*** Data records ***

/-! ## The stages that words carry -/

/-- The stage at a place is carried by the two words at twice that place. -/
theorem stagesCarried_getElem? (ws : List Word) (k : Nat) :
    (stagesCarried ws)[k]? =
      if 2 * k + 1 < ws.length then some (stageCarried (ws.getD (2 * k) 0) (ws.getD (2 * k + 1) 0)) else none := by
  induction ws using stagesCarried.induct generalizing k with
  | case1 w1 w2 rest ih =>
    rw [stagesCarried]
    cases k with
    | zero => simp
    | succ k =>
      have hlen : 2 * k + 1 < rest.length ↔ 2 * (k + 1) + 1 < (w1 :: w2 :: rest).length := by
        simp only [List.length_cons]
        omega
      rw [List.getElem?_cons_succ, ih k, if_congr hlen rfl rfl]
      rfl
  | case2 ws h =>
    match ws, h with
    | [], _ => simp [stagesCarried]
    | [_], _ => simp [stagesCarried]
    | w1 :: w2 :: rest, h => exact absurd rfl (h w1 w2 rest)

theorem getD_take {ws : List Word} {n k : Nat} (h : k < n) : (ws.take n).getD k 0 = ws.getD k 0 := by
  rw [List.getD_eq_getElem?_getD, List.getElem?_take_of_lt h, ← List.getD_eq_getElem?_getD]

theorem getD_drop (ws : List Word) (n k : Nat) : (ws.drop n).getD k 0 = ws.getD (n + k) 0 := by
  rw [List.getD_eq_getElem?_getD, List.getElem?_drop, ← List.getD_eq_getElem?_getD]

/-- The stages of a write of `count` stages, by the places of their words (R49). -/
theorem stagesCarried_write {ws : List Word} {count : Nat} (hlen : 6 + 2 * count ≤ ws.length) (k : Nat) :
    (stagesCarried ((ws.take (6 + 2 * count)).drop 6))[k]? =
      if k < count then some (stageCarried (ws.getD (6 + 2 * k) 0) (ws.getD (7 + 2 * k) 0)) else none := by
  have hcount : 2 * k + 1 < ((ws.take (6 + 2 * count)).drop 6).length ↔ k < count := by
    rw [List.length_drop, List.length_take, Nat.min_eq_left hlen]
    omega
  rw [stagesCarried_getElem?, if_congr hcount rfl rfl]
  split
  next hk =>
    rw [getD_drop, getD_drop, getD_take (by omega), getD_take (by omega)]
    congr 3
    omega
  next => rfl

/-- It carries that many. -/
theorem stagesCarried_write_length {ws : List Word} {count : Nat} (hlen : 6 + 2 * count ≤ ws.length) :
    (stagesCarried ((ws.take (6 + 2 * count)).drop 6)).length = count := by
  rw [(stagesCarried_spec _).1, List.length_drop, List.length_take, Nat.min_eq_left hlen]
  omega

/-! ## What a write is refused for -/

theorem onFailOf_isNone {v : Nat} (h : v < 4) : (onFailOf v).isNone = true ↔ v = 3 := by
  interval_cases v <;> decide

theorem code_of_onFailOf {v : Nat} {a : OnFail} (h : onFailOf v = some a) : a.code = v := by
  unfold onFailOf at h
  split at h <;> cases h <;> rfl

theorem code_stageKindOf {v : Nat} (h : v < 4) : (stageKindOf v).code = v := by
  interval_cases v <;> rfl

theorem stageKindOf_band {v : Nat} (h : v < 4) : stageKindOf v = .band ↔ v = 3 := by
  interval_cases v <;> decide

/-- A BAND stage whose carried A is above its carried B (R48). -/
theorem badBand_stageCarried (w1 w2 : Word) :
    (stageCarried w1 w2).badBand = true ↔ bitsOf w1 0 2 = 3 ∧ bitsOf w2 16 16 < bitsOf w2 0 16 := by
  rw [Stage.badBand, Bool.and_eq_true, decide_eq_true_eq, decide_eq_true_eq]
  exact and_congr (stageKindOf_band (bitsOf_lt w1 0 2)) Iff.rfl

/-- The record's own BAD-ARG (R51), by the places of the words. -/
theorem badRecord_iff {ws : List Word} {count : Nat} (hlen : 6 + 2 * count ≤ ws.length) :
    badRecord (writeCarried (ws.take (6 + 2 * count))).1 (writeCarried (ws.take (6 + 2 * count))).2 = true ↔
      bitsOf (ws.getD 3 0) 0 16 = 0 ∨ bitsOf (ws.getD 5 0) 30 2 = 3
        ∨ ∃ k, k < count ∧ bitsOf (ws.getD (6 + 2 * k) 0) 0 2 = 3
          ∧ bitsOf (ws.getD (7 + 2 * k) 0) 16 16 < bitsOf (ws.getD (7 + 2 * k) 0) 0 16 := by
  have hband : (stagesCarried ((ws.take (6 + 2 * count)).drop 6)).any Stage.badBand = true ↔
      ∃ k, k < count ∧ bitsOf (ws.getD (6 + 2 * k) 0) 0 2 = 3
        ∧ bitsOf (ws.getD (7 + 2 * k) 0) 16 16 < bitsOf (ws.getD (7 + 2 * k) 0) 0 16 := by
    simp only [List.any_eq_true, List.mem_iff_getElem?, stagesCarried_write hlen, ← badBand_stageCarried]
    constructor
    · rintro ⟨st, ⟨k, hk⟩, hbad⟩
      split at hk
      next hlt =>
        cases hk
        exact ⟨k, hlt, hbad⟩
      next => cases hk
    · rintro ⟨k, hlt, hbad⟩
      exact ⟨_, ⟨k, if_pos hlt⟩, hbad⟩
  simp only [badRecord, writeCarried, recordCarried, getD_take (show 3 < 6 + 2 * count by omega),
    getD_take (show 5 < 6 + 2 * count by omega), Bool.or_eq_true, decide_eq_true_eq,
    onFailOf_isNone (bitsOf_lt (ws.getD 5 0) 30 2), hband, or_assoc]

theorem profileWriteWords_eq {arg : Nibble} (h : 1 ≤ arg.toNat) (h' : arg.toNat ≤ 12) :
    profileWriteWords arg = 6 + 2 * arg.toNat := if_pos ⟨h, h'⟩

/-- What a write that has its words does (R51). -/
theorem cmdProfileWrite_eq {arg : Nibble} (h : profileWriteWords arg ≠ 0) (p : Party) (target : Nibble)
    (ops : List Word) (s : State) :
    cmdProfileWrite p target arg ops s =
      let c := writeCarried ops
      if badRecord c.1 c.2 then (s, Reply.bare .badArg)
      else if (s.profile (profileOf target)).useCount ≠ 0 then (s, Reply.bare .inUse)
      else
        (s.modProfile (profileOf target) fun pr => { pr with record := c.1.stored },
          Reply.bare (if c.1.stored = c.1 then .ok else .clamped)) := if_neg h

/-! ## What a write stores -/

theorem levelStored_eq (v : Nat) : levelStored v = min v 32767 := by
  unfold levelStored clamp
  omega

theorem debounceStored_eq (v : Nat) : debounceStored v = max 1 (min v 15) := by
  unfold debounceStored clamp
  omega

/-- The on-fail action of a write that is not refused for it, by its code (12.5). -/
theorem action_writeCarried {ws : List Word} (h : bitsOf (ws.getD 5 0) 30 2 ≠ 3) :
    bitsOf (ws.getD 5 0) 30 2 = (writeCarried ws).1.action.code := by
  have hv := bitsOf_lt (ws.getD 5 0) 30 2
  obtain ⟨a, ha⟩ : ∃ a, onFailOf (bitsOf (ws.getD 5 0) 30 2) = some a :=
    Option.ne_none_iff_exists'.mp fun e => h ((onFailOf_isNone hv).mp (by rw [e]; rfl))
  simp only [writeCarried, recordCarried, ha, Option.getD_some]
  exact (code_of_onFailOf ha).symm

/-- The stored record of a write but for its action and stages, by the places of its words (R43 to R46). -/
theorem stored_writeCarried {ws : List Word} {n : Nat} (hn : 6 ≤ n) :
    let r := (writeCarried (ws.take n)).1.stored
    let w (k : Nat) : Word := ws.getD k 0
    let lo (k : Nat) : Nat := bitsOf (w k) 0 16
    let hi (k : Nat) : Nat := bitsOf (w k) 16 16
    r.surgeLimit = min (lo 0) 32767 ∧ r.soakLimit = min (hi 0) 32767
      ∧ r.tripLevel = max (min (lo 1) 32767) (max r.surgeLimit r.soakLimit) ∧ r.openThreshold = min (hi 1) 32767
      ∧ r.standbyLimit = min (lo 2) 32767 ∧ r.standbyTrip = max (min (hi 2) 32767) r.standbyLimit
      ∧ r.onTime = lo 3 ∧ r.offTime = hi 3 ∧ r.cycleCount = lo 4 ∧ r.driftLimit = min (hi 4) 32767
      ∧ r.surgeCode = bitsOf (w 5) 0 8 ∧ r.bleed = min (bitsOf (w 5) 8 8) (hi 3)
      ∧ r.standbyLead = min (bitsOf (w 5) 16 8) (lo 3 - 1)
      ∧ r.tripDebounce = max 1 (min (bitsOf (w 5) 24 6) 15) := by
  simp only [writeCarried, ProfileRecord.stored, recordCarried, levelStored_eq, debounceStored_eq,
    getD_take (show 0 < n by omega), getD_take (show 1 < n by omega), getD_take (show 2 < n by omega),
    getD_take (show 3 < n by omega), getD_take (show 4 < n by omega), getD_take (show 5 < n by omega), and_self]

/-- A stored stage, by the words that carried it (R43, R46, R48). -/
theorem stored_stageCarried (w1 w2 : Word) :
    bitsOf w1 0 2 = (stageCarried w1 w2).stored.kind.code
      ∧ (stageCarried w1 w2).stored.dd = max 1 (min (bitsOf w1 2 6) 15)
      ∧ (stageCarried w1 w2).stored.window = max 1 (bitsOf w1 16 16)
      ∧ (stageCarried w1 w2).stored.a = min (bitsOf w2 0 16) 32767
      ∧ (stageCarried w1 w2).stored.b = min (bitsOf w2 16 16) 32767 :=
  ⟨(code_stageKindOf (bitsOf_lt w1 0 2)).symm, debounceStored_eq _, rfl, levelStored_eq _, levelStored_eq _⟩

/-- A taken write leaves everything but the record of its profile, and the port that it answers. -/
theorem profileWrite_frame {s t : State} {q : Fin 16} {r : ProfileRecord}
    (ht : (s.modProfile q fun pr => { pr with record := r }).OnlyPorts t) :
    t.profile q = { record := r, useCount := (s.profile q).useCount } ∧ (∀ q', q' ≠ q → t.profile q' = s.profile q')
      ∧ t = { s with profiles := t.profiles, rack := t.rack, bench := t.bench, bus := t.bus } := by
  refine ⟨?_, fun q' hq => ?_, ?_⟩
  · rw [State.OnlyPorts.profile ht, State.profile_modProfile_self]
  · rw [State.OnlyPorts.profile ht, State.profile_modProfile_ne _ _ hq]
  · rw [ht]
    rfl

/-- Settles O45: the refusals by the places of the words, then the stored record field by field. -/
theorem profileWriteStoresTheClampedRecord : Obligations.ProfileWriteStoresTheClampedRecord := by
  intro p target arg ops s h n q row count w lo hi badBand bad
  have htaken (h1 : 1 ≤ count) (h12 : count ≤ 12) :
      cmdProfileWrite p target arg (ops.toList.take (profileWriteWords arg)) s =
        let c := writeCarried (ops.toList.take (6 + 2 * count))
        if badRecord c.1 c.2 then (s, Reply.bare .badArg)
        else if (s.profile q).useCount ≠ 0 then (s, Reply.bare .inUse)
        else
          (s.modProfile q fun pr => { pr with record := c.1.stored },
            Reply.bare (if c.1.stored = c.1 then .ok else .clamped)) := by
    have hwords : profileWriteWords arg = 6 + 2 * count := profileWriteWords_eq h1 h12
    rw [cmdProfileWrite_eq (by omega), hwords]
  have hfits (h12 : count ≤ 12) : 6 + 2 * count ≤ ops.toList.length := by
    rw [Vector.length_toList]
    omega
  have hbadRecord (h12 : count ≤ 12) := badRecord_iff (hfits h12)
  refine ⟨fun hcount => ?_, fun h1 h12 hbad => ?_, fun h1 h12 hbad hbound => ?_, fun h1 h12 hbad hfree => ?_⟩
  · have hnone : profileWriteWords arg = 0 := if_neg (by omega)
    exact State.command_refuses h .profileWrite arg (if_pos hnone)
  · exact State.command_refuses h .profileWrite arg ((htaken h1 h12).trans (if_pos ((hbadRecord h12).mpr hbad)))
  · refine State.command_refuses h .profileWrite arg ((htaken h1 h12).trans ?_)
    exact (if_neg (mt (hbadRecord h12).mp hbad)).trans (if_pos hbound)
  · have hact := ((htaken h1 h12).trans (if_neg (mt (hbadRecord h12).mp hbad))).trans (if_neg (not_not.mpr hfree))
    have hlen := hfits h12
    obtain ⟨t, hexec, hans, ht⟩ := State.command_replies (target := target) h .profileWrite hact ⟨rfl, rfl, rfl⟩
    obtain ⟨hself, hother, hframe⟩ := profileWrite_frame ht
    obtain ⟨hsurge, hsoak, htrip, hopen, hstandby, hstandbyTrip, hon, hoff, hcycle, hdrift, hcode, hbleed, hlead,
      hdebounce⟩ := stored_writeCarried (ws := ops.toList) (n := 6 + 2 * count) (by omega)
    have haction := action_writeCarried (ws := ops.toList.take (6 + 2 * count)) (by
      rw [getD_take (by omega)]
      exact fun e => hbad (.inr (.inl e)))
    rw [getD_take (by omega)] at haction
    refine ⟨t, _, hexec, hself.trans (by rw [hfree]), hsurge, hsoak, htrip, hopen, hstandby, hstandbyTrip, hon, hoff,
      hcycle, hdrift, hcode, hbleed, hlead, hdebounce, haction.trans ?_, ?_, fun k st hk => ?_, hans, hother, hframe⟩
    · exact OnFail.code_eq _
    · exact (List.length_map _).trans (stagesCarried_write_length hlen)
    · obtain ⟨st', hst', rfl⟩ := Option.map_eq_some_iff.mp (List.getElem?_map.symm.trans hk)
      rw [show (writeCarried _).1.stages = stagesCarried _ from rfl, stagesCarried_write hlen] at hst'
      split at hst'
      next =>
        cases hst'
        obtain ⟨hkind, hrest⟩ := stored_stageCarried (w (6 + 2 * k)) (w (7 + 2 * k))
        exact ⟨hkind.trans (StageKind.code_eq _), hrest⟩
      next => cases hst'

end Sys2Proof.Machine
end

section
/-!
PROOFS. The invariants after the first power-on (O5): every slot, channel, pair and profile is the same there.
-/

namespace Sys2Proof.Machine

/-- After the first power-on nothing is bound, parked or paired. -/
theorem State.standing_reset (a : Prop) : State.reset.Standing a := by
  have hmode (q : Fin 4) : (State.reset.pair q).mode = .separate := by
    rw [State.pair_reset]
    rfl
  refine ⟨fun p => ?_, fun q hq => absurd (hmode q) hq, fun i hp => ?_, fun _ q hq => absurd (hmode q) hq⟩
  · rw [State.profile_reset, State.contextsBoundTo_eq_sum,
      Finset.sum_eq_zero fun i _ => by rw [State.slot_reset]; rfl]
  · rw [State.slot_reset] at hp
    cases hp

theorem State.benchHoldsStand_reset : State.reset.BenchHoldsStand := by
  intro i
  rw [State.slot_reset]
  exact ⟨nofun, fun _ => rfl, nofun⟩

theorem State.runsAreBound_reset : State.reset.RunsAreBound := by
  refine State.runsAreBound_iff.mpr fun i c hc => ?_
  rw [State.slot_reset] at hc
  rcases hc with rfl | hc
  · exact Context.boundIn_reset _
  · cases hc

theorem State.senseInRange_reset : State.reset.SenseInRange := by
  refine ⟨fun c => ?_, by decide, by decide, by decide, nofun⟩
  rw [State.channel_reset]
  decide

theorem Context.reset_reportsInRange : Context.reset.ReportsInRange := ⟨by decide, by decide, nofun, nofun, nofun⟩

/-- Settles O5: each invariant holds of the one reset slot, channel, pair or profile. -/
theorem invariantsStandAfterPowerOn : Obligations.InvariantsStandAfterPowerOn := by
  obtain ⟨hcounts, haside, hparked, hcheckers⟩ := State.standing_reset True
  have hslot := State.slot_reset
  refine ⟨fun i => ?_, hcounts, ⟨haside, hparked⟩, State.benchHoldsStand_reset, fun i => ?_, State.runsAreBound_reset,
    fun p => ?_, ⟨rfl, rfl⟩, nofun, fun _ => ⟨rfl, rfl⟩, State.senseInRange_reset, fun i => ?_, fun i => ?_, fun i => ?_, fun p hp => ?_,
    hcheckers trivial⟩
  · rw [hslot]
    rfl
  · rw [hslot]
    exact ⟨rfl, rfl, rfl⟩
  · rw [State.profile_reset]
    exact .inl rfl
  · rw [hslot]
    exact ⟨Context.countersInRange_reset, fun _ hn => by cases hn⟩
  · rw [hslot]
    exact ⟨Context.reset_reportsInRange, fun _ hn => (by cases hn), fun _ hn => by cases hn⟩
  · rw [hslot]
    exact ⟨rfl, fun _ hn => by cases hn⟩
  · rw [State.pair_reset] at hp
    cases hp

end Sys2Proof.Machine
end

section
/-!
SUPPORT. What a stage of the signature checker does with a sample, a lemma for each kind of stage, and what a sample does to
the walk through the stage list.
-/

namespace Sys2Proof.Machine

/-! ## WAIT -/

/-- A WAIT stage's sample (R63). -/
theorem Stage.takeSample_wait {st : Stage} (h : st.kind = .wait) (limit current : Nat) (c : Checker) :
    st.takeSample limit current c =
      ({ c with j := c.j + 1 }, if c.j + 1 = st.window then .pass else .open) := by
  unfold Stage.takeSample
  rw [h]
  rfl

***

The response should be the listing above, limited to the lines between the one holding "levelStored_eq _, levelStored_eq _⟩" and the one holding "it answers. -/", inclusive, reproduced exactly.

> _Answer area_
  ⟨(code_stageKindOf (bitsOf_lt w1 0 2)).symm, debounceStored_eq _, rfl, levelStored_eq _, levelStored_eq _⟩

/-- A taken write leaves everything but the record of its profile, and the port that it answers. -/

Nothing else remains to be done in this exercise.